Some Credit Cards Have A Time Limit On Balance Transfer Interest Rates
Most cards only offer the low or zero interest on the transferred amount for a certain time, like six months to a year. If part of the balance remains after the set period, you’re going to end up paying interest in full. If the updated rate will be lower or the same as your current credit card, it may be okay. If it’s considerably higher though, you might want to give it some more thought.
Using The New Credit Card For New Purchases
Majority of cards will give you the low interest rates for the transferred balance only while charging even higher rates for new charges to the card. Not a problem, right? It’s still a good deal that allows you a lot of savings for the current balance you’ve incurred with your current credit card.
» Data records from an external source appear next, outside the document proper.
/-- The line after a reaction is the line before it but for buffer and sequence number. -/
theorem Reaction.line :
    t.line = { s.line with buffer := t.line.buffer, nextSequence := t.line.nextSequence } := by
  obtain ⟨_, bs, hb⟩ := h
  rw [hb]
  exact reports_line bs s

theorem Reaction.receiver : t.line.receiver = s.line.receiver := by rw [h.line]
theorem Reaction.lastByte : t.line.lastByte = s.line.lastByte := by rw [h.line]
theorem Reaction.inbound : t.line.inbound = s.line.inbound := by rw [h.line]
theorem Reaction.carrying : t.line.carrying = s.line.carrying := by rw [h.line]
theorem Reaction.restartDue : t.line.restartDue = s.line.restartDue := by rw [h.line]
theorem Reaction.outbox : t.line.outbox = s.line.outbox := by rw [h.line]
theorem Reaction.transmitter : t.line.transmitter = s.line.transmitter := by rw [h.line]
theorem Reaction.lastValid : t.line.lastValid = s.line.lastValid := by rw [h.line]
theorem Reaction.attended : t.line.attended = s.line.attended := by rw [h.line]

/-- A reaction keeps the report buffer within 32 records. -/
theorem Reaction.buffer_le (hb : s.line.buffer.length ≤ 32) : t.line.buffer.length ≤ 32 := by
  obtain ⟨_, bs, hl⟩ := h
  rw [hl]
  exact reports_buffer_le bs s hb

end

/-- A fold of reactions is a reaction. -/
theorem Reaction.foldl {α : Type} {f : State → α → State} (hf : ∀ s x, Reaction s (f s x)) (xs : List α) (s : State) :
    Reaction s (xs.foldl f s) := by
  induction xs generalizing s with
  | nil => exact .refl s
  | cons x xs ih => exact (hf s x).trans (ih _)

/-! ## Reports and single-block updates -/

theorem reaction_report (s : State) (b : ReportBody) : Reaction s (s.report b) := ⟨rfl, [b], rfl⟩

theorem reaction_reports (s : State) (bs : List ReportBody) : Reaction s (s.reports bs) := by
  refine ⟨?_, bs, rfl⟩
  rw [reports_eq_withLine bs s]
  rfl

theorem reaction_withSegments (s : State) (x : Vector (Option SegmentState) 8) : Reaction s (s.withSegments x) :=
  ⟨rfl, [], rfl⟩
theorem reaction_withGate (s : State) (k : Nat) (g : Option GateState) : Reaction s (s.withGate k g) := ⟨rfl, [], rfl⟩
theorem reaction_withSign (s : State) (k : Nat) (x : Option SignState) : Reaction s (s.withSign k x) := ⟨rfl, [], rfl⟩
theorem reaction_withStrings (s : State) (x : StringController) : Reaction s (s.withStrings x) := ⟨rfl, [], rfl⟩
theorem reaction_withPanel (s : State) (k : Nat) (p : Option PanelRecord) : Reaction s (s.withPanel k p) :=
  ⟨rfl, [], rfl⟩
theorem reaction_withSchedule (s : State) (x : Nat) : Reaction s (s.withSchedule x) := ⟨rfl, [], rfl⟩
theorem reaction_choiceTaken (s : State) : Reaction s s.choiceTaken := ⟨rfl, [], rfl⟩
theorem reaction_applyOrder (s : State) (o : List (Nat × Bool)) : Reaction s (s.applyOrder o) := ⟨rfl, [], rfl⟩

theorem reaction_withTransfer (s : State) (x : StringId) (a : Option Attempt) : Reaction s (s.withTransfer x a) := by
  cases x <;> exact ⟨rfl, [], rfl⟩

/-! ## Arbiters and composing -/

theorem reaction_beginAttempt (s : State) (x : StringId) (k n : Nat) : Reaction s (s.beginAttempt x k n) := by
  unfold State.beginAttempt
  split
  · exact reaction_withTransfer _ _ _
  · exact .refl s

theorem reaction_beginDelivery (s : State) (k : Nat) (p : PanelRecord) : Reaction s (s.beginDelivery k p) :=
  ⟨rfl, [], rfl⟩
When you transfer a large balance onto a new card, however, using it to make new purchases can lead to very high interest payments later on. Any payments you make to the new credit card will usually be charged to the old balance, which means all your recent purchases will continually pile up interest until the transferred amount is cleared. That can mean a considerable amount of interest payments tack on that you’ll be forking up money for in the long run.
December 1st, 2008

The annual fee is a charge that the card issuer bills to your account annually, usually on your membership anniversary date. Most regular credit cards will have fees in the $18 to $20 range while premium cards (gold and special rewards) can go from between $35 and $50. Some cards with a great rewards package charge as much as $100 in annual fee as does many credit cards intended for customers with bad credit. Make sure to check the annual fee for a particular credit card before applying.
Fees are usually free on the first year to entice you to sign up. Once the fee is charged in the next year, you usually barely even notice.
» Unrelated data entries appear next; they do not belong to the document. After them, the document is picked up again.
theorem judged_failAttempt (h : Brings A s) (x : StringId) (a : Attempt) (c : Failure) :
    Judged A x s (s.failAttempt x a c) := by
  unfold State.failAttempt
  split
  · exact .inl (beside_endTransfer s x).gates
  · split
    · exact .inl (beside_endTransfer s x).gates
    · rename_i p _
      split
      · exact .inl (beside_endTransfer _ x).gates
      · split
        · exact .inl (beside_beginAttempt _ x _ _).gates
        · have reported := (beside_withPanel s a.sign (some (p.fail c s.now))).trans
            (beside_reportSign _ a.sign (.enteredFault (some c) p.confirmed.isSome))
          exact .inr ⟨((h.course reported.gates).turns (turns_tellSign _ _)).scene (scene_endTransfer _ x),
            idle_endTransfer _ x⟩

theorem judged_stringByte (h : Brings A s) (x : StringId) (b : Option Byte) : Judged A x s (s.stringByte x b) := by
  unfold State.stringByte
  split
  · exact .inl rfl
  · split
    · exact .inl rfl
    · split
      · exact .inl rfl
      · unfold State.takeVerdict
        split
        · exact .inl (beside_withTransfer s x _).gates
        · exact judged_succeed h x _
        · exact judged_failAttempt h x _ _

theorem Judged.course (h : Brings A s) {x : StringId} (k : Judged A x s t) : Course A t :=
  k.elim h.course And.left

/-- The gates are told at most once: the byte of the verdict is the last that the string takes. -/
theorem steers_stringBytes (x : StringId) (bytes : List (Option Byte)) : Steers A (State.stringBytes x bytes) := by
  intro s h
  refine Judged.course h (x := x) (keep_foldl (P := Judged A x s) (f := fun u b => u.stringByte x b) (fun u b k => ?_) bytes s
    (.inl rfl))
  rcases k with same | ⟨told, idle⟩
  · exact (judged_stringByte (h.of_gates same) x b).imp_left (·.trans same)
  · rw [stringByte_of_idle idle]
    exact .inr ⟨told, idle⟩

theorem steers_windowEnds (x : StringId) : Steers A (State.windowEnds x) := by
  intro s h
  unfold State.windowEnds
  split
  · exact h.course rfl
  · split
    · exact h.course rfl
    · exact Course.ite (fun _ => (judged_failAttempt h x _ _).course h) fun _ => h.course rfl

end

end Sys2Proof.Proofs
end

section
/-! The moves of the booms (O60): every command brings gates to states that `Brings` allows and turns them from there, and
a turn begins no raising, and a lowering only when the hold has been served (R110, R117, R122, R129). -/

namespace Sys2Proof.Proofs

open Sys2Proof Sys2Proof.Machine Sys2Proof.Laws Sys2Proof.Claims

variable {A : Nat → GateState → Prop} {s t : State}

/-! ## Starts (R133, R199 to R201) -/

/-- Every gate is at rest. -/
def GatesRest (s : State) : Prop := ∀ k g, s.gate k = some g → g.position.inMotion = false

theorem GatesRest.of_gates (h : GatesRest s) (e : t.gates = s.gates) : GatesRest t := fun k g hg =>
  h k g ((congrArg (lookup · k) e).symm.trans hg)

theorem rest_startGates (s : State) : GatesRest s.startGates := by
  intro k g hg
  obtain ⟨gate, -⟩ := startGates_gates s
  rw [gate] at hg
  obtain ⟨r, -, rfl⟩ := Option.map_eq_some_iff.mp hg
  exact deriveGate_rests s r

theorem rest_startWarning (h : GatesRest s) (x : Nat × GateRecord) : GatesRest (s.startWarning x) := by
  intro j g hg
  obtain ⟨-, -, -, -, gate⟩ := startWarning_keeps s x
  rcases gate j with same | ⟨-, -, -, warned⟩
  · exact h j g (same ▸ hg)
  · rw [warned] at hg
    cases hg
    rfl

theorem rest_startSegments (h : GatesRest s) : GatesRest s.startSegments :=
  (keep_foldl (P := GatesRest) (fun _ x hu => rest_startWarning hu x) (entries s.settings.gates) s.deriveSegments
    (h.of_gates rfl)).of_gates rfl

theorem gates_started (cause : StartCause) (requested : Bool) (s v : State) :
    (started cause requested s v).gates = v.gates := by
  have told : ∀ (w : State) b, (w.report b).gates = w.gates := fun w b => gates_of_scene (scene_reports w [b])
  have strings : ∀ w : State, w.startStrings.gates = w.gates := fun w => (beside_runArbiters (w.withStrings _)).gates
  unfold started
  dsimp only
  rw [withRetained_gates, told, strings]
  rfl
Some credit cards will offer to give you a card with no annual fees for certain conditions. For instance, some cards will waive the fee for life if you transfer a balance of 1000 or more from another credit card. If the issuer promises to waive your annual fee for life, make sure to check your bills anyway. You never know when an accidental billing can occur.
Credit cards with rewards programs sometimes allow members to pay the annual fee using some of the accumulated rewards points. Check with your credit card and make sure to inform them that you want this done once your anniversary date is near.
Many customers get their annual fees waived by threatening to cancel the card if the issuer insists on charging it. If you do this, make sure to call before the fee is charged to your statement not after - it’s usually harder to get it waived when it’s already reflected on your bill. In some cases, the issuer will send you a gift certificate instead that’s equal to the amount charged for the annual fee to entice you to keep the credit card.